INSTRUCTIONS FOR THE TASK: Look through the material below and copy exactly the lines from the line with "exact (hi.unique h.noClash hk).2" to the line with "(hk : ∀ x ∈ k, IsTarget", those two lines included.

INFORMATION:
>>>>>

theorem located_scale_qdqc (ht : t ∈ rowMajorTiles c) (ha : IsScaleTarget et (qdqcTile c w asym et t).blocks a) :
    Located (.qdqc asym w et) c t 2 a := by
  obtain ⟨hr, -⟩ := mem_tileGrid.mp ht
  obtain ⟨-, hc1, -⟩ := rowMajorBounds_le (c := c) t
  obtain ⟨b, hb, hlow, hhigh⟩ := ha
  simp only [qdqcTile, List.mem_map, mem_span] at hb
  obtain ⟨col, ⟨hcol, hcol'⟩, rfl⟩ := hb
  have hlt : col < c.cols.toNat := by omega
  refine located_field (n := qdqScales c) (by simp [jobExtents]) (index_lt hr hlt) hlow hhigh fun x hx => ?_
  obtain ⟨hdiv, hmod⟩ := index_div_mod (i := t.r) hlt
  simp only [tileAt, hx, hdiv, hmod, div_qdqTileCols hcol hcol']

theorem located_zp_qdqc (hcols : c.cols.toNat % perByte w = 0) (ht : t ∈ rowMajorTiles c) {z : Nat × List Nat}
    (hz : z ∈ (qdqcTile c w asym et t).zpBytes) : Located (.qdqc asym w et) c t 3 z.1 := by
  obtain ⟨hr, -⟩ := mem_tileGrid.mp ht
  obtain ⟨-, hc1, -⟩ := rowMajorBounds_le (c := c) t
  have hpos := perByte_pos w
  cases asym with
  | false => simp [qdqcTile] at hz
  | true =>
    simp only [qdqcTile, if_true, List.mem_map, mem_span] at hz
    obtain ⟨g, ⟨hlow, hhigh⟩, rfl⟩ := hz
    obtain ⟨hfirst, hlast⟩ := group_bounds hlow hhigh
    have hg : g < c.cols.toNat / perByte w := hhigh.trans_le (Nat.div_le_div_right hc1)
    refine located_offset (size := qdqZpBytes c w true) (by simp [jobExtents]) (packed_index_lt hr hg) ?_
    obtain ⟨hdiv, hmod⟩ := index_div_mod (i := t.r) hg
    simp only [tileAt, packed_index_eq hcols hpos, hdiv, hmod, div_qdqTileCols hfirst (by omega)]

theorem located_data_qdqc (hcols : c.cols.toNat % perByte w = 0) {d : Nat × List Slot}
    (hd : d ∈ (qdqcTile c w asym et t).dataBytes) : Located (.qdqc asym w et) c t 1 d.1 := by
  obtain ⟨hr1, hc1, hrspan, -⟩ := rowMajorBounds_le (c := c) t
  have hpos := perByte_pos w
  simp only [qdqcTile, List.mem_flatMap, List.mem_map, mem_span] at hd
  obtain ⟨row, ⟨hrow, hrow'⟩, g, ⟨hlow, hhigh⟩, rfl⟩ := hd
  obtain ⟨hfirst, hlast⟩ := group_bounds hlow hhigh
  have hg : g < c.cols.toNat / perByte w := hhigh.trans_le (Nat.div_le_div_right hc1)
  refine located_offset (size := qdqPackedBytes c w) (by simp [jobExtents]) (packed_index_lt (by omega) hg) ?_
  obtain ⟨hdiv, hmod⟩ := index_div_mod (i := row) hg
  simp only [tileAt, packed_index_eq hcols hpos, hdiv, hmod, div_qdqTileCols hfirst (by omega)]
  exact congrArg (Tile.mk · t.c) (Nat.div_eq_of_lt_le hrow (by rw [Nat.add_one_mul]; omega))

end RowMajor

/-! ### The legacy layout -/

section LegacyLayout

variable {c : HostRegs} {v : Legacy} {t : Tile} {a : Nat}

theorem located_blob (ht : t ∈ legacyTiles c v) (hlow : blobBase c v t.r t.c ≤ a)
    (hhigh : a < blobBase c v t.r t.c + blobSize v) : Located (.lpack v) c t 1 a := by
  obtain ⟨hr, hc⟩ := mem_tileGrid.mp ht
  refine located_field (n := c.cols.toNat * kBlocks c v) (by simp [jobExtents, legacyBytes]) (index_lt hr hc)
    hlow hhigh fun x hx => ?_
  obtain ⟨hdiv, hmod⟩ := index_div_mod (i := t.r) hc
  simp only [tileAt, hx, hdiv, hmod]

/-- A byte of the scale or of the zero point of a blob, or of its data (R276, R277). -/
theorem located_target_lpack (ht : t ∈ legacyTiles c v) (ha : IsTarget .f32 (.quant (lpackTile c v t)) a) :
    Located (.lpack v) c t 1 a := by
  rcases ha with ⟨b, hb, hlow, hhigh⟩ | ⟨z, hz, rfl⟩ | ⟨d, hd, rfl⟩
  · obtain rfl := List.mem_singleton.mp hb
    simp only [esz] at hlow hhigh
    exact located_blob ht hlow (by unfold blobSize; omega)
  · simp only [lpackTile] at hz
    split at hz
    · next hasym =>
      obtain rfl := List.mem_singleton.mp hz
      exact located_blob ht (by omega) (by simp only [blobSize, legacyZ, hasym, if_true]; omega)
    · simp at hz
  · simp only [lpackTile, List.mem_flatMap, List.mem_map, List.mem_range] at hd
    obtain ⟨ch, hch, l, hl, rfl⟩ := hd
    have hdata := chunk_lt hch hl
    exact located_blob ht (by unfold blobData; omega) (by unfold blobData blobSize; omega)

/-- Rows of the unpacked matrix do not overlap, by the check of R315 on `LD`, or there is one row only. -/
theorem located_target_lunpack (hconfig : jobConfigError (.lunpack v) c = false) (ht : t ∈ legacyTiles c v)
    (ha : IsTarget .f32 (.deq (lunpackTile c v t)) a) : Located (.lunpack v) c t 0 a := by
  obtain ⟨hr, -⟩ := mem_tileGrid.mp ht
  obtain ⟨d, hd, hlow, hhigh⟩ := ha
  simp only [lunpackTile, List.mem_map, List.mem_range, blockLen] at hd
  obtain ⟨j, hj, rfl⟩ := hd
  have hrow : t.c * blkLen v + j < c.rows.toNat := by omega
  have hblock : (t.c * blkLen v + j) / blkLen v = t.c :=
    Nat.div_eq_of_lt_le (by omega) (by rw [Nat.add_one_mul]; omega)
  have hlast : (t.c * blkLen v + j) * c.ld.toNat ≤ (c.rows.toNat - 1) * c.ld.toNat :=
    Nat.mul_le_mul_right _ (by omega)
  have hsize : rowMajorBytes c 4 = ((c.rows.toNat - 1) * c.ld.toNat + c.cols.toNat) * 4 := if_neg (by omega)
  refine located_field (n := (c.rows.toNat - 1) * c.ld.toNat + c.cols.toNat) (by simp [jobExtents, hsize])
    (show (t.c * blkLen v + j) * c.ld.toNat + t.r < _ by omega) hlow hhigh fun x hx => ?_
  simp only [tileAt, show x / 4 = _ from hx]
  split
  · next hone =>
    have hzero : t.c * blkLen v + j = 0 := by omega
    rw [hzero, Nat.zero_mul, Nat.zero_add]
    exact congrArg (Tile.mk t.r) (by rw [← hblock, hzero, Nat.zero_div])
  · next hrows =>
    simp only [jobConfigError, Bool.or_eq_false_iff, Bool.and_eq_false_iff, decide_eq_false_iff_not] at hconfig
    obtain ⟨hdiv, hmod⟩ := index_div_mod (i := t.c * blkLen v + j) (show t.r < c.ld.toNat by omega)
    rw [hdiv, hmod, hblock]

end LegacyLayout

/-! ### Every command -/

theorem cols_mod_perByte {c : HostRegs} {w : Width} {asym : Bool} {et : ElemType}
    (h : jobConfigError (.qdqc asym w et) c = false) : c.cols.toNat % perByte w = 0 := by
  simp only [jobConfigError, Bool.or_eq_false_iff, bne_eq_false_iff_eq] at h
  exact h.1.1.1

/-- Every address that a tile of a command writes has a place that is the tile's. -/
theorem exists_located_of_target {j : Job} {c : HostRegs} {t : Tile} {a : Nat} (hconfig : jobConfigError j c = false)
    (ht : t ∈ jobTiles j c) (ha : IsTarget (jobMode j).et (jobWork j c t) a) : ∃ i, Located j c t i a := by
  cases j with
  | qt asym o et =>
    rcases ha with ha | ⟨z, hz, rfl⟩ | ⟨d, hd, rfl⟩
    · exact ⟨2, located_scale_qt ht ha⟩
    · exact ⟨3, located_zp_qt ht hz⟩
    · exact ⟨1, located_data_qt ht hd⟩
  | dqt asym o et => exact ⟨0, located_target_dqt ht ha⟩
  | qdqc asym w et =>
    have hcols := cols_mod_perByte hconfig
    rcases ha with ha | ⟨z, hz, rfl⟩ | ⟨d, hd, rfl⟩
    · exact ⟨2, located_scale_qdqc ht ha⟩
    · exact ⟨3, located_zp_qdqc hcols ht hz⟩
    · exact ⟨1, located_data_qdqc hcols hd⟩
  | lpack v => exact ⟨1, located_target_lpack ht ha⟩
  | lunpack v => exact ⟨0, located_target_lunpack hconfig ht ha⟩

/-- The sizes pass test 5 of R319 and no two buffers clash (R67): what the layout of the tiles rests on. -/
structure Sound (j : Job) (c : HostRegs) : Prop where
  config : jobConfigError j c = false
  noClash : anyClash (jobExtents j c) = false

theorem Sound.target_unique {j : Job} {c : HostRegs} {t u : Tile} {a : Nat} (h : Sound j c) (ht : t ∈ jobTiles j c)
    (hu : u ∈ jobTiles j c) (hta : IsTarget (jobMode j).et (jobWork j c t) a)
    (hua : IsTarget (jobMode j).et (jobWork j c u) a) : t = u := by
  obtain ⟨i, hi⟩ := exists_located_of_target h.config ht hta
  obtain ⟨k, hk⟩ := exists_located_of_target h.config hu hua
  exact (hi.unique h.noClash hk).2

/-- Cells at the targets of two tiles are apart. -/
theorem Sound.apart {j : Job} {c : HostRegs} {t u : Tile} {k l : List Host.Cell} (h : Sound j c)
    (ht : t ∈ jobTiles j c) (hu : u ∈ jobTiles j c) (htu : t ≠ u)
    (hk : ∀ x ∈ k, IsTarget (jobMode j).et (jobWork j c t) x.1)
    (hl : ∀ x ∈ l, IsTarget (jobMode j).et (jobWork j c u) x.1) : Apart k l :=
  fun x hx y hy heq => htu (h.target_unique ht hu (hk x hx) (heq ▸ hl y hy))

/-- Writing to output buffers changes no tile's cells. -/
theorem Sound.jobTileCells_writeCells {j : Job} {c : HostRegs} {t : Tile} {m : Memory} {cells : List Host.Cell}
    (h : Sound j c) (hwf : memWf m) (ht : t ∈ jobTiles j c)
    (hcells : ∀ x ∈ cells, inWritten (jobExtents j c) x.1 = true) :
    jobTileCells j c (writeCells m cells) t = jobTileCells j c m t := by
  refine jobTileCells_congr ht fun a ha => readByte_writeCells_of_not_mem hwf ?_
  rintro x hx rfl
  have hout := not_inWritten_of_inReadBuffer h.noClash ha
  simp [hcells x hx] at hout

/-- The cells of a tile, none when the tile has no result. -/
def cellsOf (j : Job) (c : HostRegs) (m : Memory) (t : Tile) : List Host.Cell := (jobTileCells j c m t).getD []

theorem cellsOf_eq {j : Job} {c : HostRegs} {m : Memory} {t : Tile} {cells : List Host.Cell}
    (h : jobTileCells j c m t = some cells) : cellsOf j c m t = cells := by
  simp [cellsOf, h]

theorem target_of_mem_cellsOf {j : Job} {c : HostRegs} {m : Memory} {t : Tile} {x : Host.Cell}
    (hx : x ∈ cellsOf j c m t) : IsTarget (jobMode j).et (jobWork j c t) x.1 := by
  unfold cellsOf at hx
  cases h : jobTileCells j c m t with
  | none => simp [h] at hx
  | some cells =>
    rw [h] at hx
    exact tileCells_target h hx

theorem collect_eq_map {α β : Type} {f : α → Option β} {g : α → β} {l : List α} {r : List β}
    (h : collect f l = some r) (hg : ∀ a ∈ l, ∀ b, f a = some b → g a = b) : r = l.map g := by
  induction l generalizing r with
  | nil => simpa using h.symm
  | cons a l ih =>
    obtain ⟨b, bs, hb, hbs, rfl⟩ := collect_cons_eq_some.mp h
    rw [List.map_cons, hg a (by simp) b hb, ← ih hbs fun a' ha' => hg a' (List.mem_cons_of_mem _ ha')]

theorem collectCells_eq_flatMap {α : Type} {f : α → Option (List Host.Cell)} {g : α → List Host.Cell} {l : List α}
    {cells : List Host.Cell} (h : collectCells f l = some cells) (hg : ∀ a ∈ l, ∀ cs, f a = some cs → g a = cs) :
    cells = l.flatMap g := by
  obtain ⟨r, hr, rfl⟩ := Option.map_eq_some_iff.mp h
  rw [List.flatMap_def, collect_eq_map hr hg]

<<<<<
>>>>>

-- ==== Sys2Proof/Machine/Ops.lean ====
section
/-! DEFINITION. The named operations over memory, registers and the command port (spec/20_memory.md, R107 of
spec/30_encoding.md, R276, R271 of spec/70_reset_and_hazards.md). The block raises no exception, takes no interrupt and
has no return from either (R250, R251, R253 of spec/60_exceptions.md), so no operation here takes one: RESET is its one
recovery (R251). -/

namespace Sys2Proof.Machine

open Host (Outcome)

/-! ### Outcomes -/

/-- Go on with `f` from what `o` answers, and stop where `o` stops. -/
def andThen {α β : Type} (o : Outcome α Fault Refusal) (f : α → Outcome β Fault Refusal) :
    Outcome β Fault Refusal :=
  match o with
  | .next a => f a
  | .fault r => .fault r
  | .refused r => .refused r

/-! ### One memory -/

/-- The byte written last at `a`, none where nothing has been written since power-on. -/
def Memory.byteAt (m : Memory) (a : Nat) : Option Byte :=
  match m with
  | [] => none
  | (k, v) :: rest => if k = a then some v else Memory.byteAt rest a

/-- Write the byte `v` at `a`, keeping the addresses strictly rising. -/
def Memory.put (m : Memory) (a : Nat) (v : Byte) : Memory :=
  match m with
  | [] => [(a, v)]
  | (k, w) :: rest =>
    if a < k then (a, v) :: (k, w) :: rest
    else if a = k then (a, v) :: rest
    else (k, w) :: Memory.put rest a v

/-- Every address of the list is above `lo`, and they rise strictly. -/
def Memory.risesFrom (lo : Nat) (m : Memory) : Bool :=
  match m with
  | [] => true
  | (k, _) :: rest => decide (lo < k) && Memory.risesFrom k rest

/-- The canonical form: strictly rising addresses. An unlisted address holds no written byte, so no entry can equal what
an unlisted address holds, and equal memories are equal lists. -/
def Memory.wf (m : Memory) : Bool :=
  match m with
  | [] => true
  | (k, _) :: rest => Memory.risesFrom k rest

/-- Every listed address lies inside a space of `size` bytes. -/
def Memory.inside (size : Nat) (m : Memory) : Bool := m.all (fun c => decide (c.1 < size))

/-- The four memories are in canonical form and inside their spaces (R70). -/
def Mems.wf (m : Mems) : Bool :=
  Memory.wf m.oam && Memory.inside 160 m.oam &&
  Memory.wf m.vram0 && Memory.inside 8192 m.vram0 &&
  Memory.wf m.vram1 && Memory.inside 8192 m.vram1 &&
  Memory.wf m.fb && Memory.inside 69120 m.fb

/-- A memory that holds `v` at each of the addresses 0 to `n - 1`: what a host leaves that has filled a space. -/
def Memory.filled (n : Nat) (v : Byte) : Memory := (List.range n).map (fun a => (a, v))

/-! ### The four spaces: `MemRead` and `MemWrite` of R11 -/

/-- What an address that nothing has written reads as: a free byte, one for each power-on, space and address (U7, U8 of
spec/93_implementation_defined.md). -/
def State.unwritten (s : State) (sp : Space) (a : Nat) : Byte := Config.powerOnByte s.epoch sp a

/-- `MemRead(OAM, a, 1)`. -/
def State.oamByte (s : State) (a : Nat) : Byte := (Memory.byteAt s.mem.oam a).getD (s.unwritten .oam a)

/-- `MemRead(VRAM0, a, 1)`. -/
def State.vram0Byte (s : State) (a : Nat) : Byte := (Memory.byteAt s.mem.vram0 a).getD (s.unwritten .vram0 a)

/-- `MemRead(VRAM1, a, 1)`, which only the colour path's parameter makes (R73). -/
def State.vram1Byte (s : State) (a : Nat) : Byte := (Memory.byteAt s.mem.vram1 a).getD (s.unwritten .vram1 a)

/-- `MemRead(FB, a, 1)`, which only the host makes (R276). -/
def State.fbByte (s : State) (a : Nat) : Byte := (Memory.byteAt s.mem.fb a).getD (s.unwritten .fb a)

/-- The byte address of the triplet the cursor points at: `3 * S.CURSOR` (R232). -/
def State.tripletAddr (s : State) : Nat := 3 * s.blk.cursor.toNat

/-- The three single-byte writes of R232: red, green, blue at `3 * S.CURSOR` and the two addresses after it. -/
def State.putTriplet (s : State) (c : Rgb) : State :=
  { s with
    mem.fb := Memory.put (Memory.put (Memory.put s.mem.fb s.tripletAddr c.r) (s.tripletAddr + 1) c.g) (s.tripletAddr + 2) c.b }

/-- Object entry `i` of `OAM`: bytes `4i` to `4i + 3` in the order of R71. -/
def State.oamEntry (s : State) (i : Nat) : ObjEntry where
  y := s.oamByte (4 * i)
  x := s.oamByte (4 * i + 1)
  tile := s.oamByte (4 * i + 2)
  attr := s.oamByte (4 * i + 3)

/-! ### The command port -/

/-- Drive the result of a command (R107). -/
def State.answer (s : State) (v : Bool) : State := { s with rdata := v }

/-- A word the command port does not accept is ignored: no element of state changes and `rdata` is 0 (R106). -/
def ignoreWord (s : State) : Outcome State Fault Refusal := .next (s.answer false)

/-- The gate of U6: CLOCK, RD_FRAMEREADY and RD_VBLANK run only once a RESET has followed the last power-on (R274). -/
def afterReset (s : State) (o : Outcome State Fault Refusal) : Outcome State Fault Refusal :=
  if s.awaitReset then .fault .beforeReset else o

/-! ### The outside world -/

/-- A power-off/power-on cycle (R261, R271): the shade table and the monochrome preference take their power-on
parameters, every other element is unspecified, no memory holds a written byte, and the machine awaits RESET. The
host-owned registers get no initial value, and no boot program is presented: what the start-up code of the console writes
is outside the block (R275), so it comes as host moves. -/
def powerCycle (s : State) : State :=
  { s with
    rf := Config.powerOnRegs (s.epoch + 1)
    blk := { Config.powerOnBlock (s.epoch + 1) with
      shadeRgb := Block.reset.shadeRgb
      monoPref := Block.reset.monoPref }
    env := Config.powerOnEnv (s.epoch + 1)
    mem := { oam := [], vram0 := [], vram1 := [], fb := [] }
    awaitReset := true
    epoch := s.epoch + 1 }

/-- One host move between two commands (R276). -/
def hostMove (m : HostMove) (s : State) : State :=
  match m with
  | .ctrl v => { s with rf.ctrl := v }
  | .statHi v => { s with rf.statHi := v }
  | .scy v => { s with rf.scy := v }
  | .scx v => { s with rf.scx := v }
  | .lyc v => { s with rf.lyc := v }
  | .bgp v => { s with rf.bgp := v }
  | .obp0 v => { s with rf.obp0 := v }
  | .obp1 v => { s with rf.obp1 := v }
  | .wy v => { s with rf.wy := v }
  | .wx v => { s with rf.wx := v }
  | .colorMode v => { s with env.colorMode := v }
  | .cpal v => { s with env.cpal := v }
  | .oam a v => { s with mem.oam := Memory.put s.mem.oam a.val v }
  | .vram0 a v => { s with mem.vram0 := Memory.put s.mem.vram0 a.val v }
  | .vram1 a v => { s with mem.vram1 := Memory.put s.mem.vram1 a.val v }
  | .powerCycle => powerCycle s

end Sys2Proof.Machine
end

<<<<<

EXPECTED ANSWER:
  exact (hi.unique h.noClash hk).2

/-- Cells at the targets of two tiles are apart. -/
theorem Sound.apart {j : Job} {c : HostRegs} {t u : Tile} {k l : List Host.Cell} (h : Sound j c)
    (ht : t ∈ jobTiles j c) (hu : u ∈ jobTiles j c) (htu : t ≠ u)
    (hk : ∀ x ∈ k, IsTarget (jobMode j).et (jobWork j c t) x.1)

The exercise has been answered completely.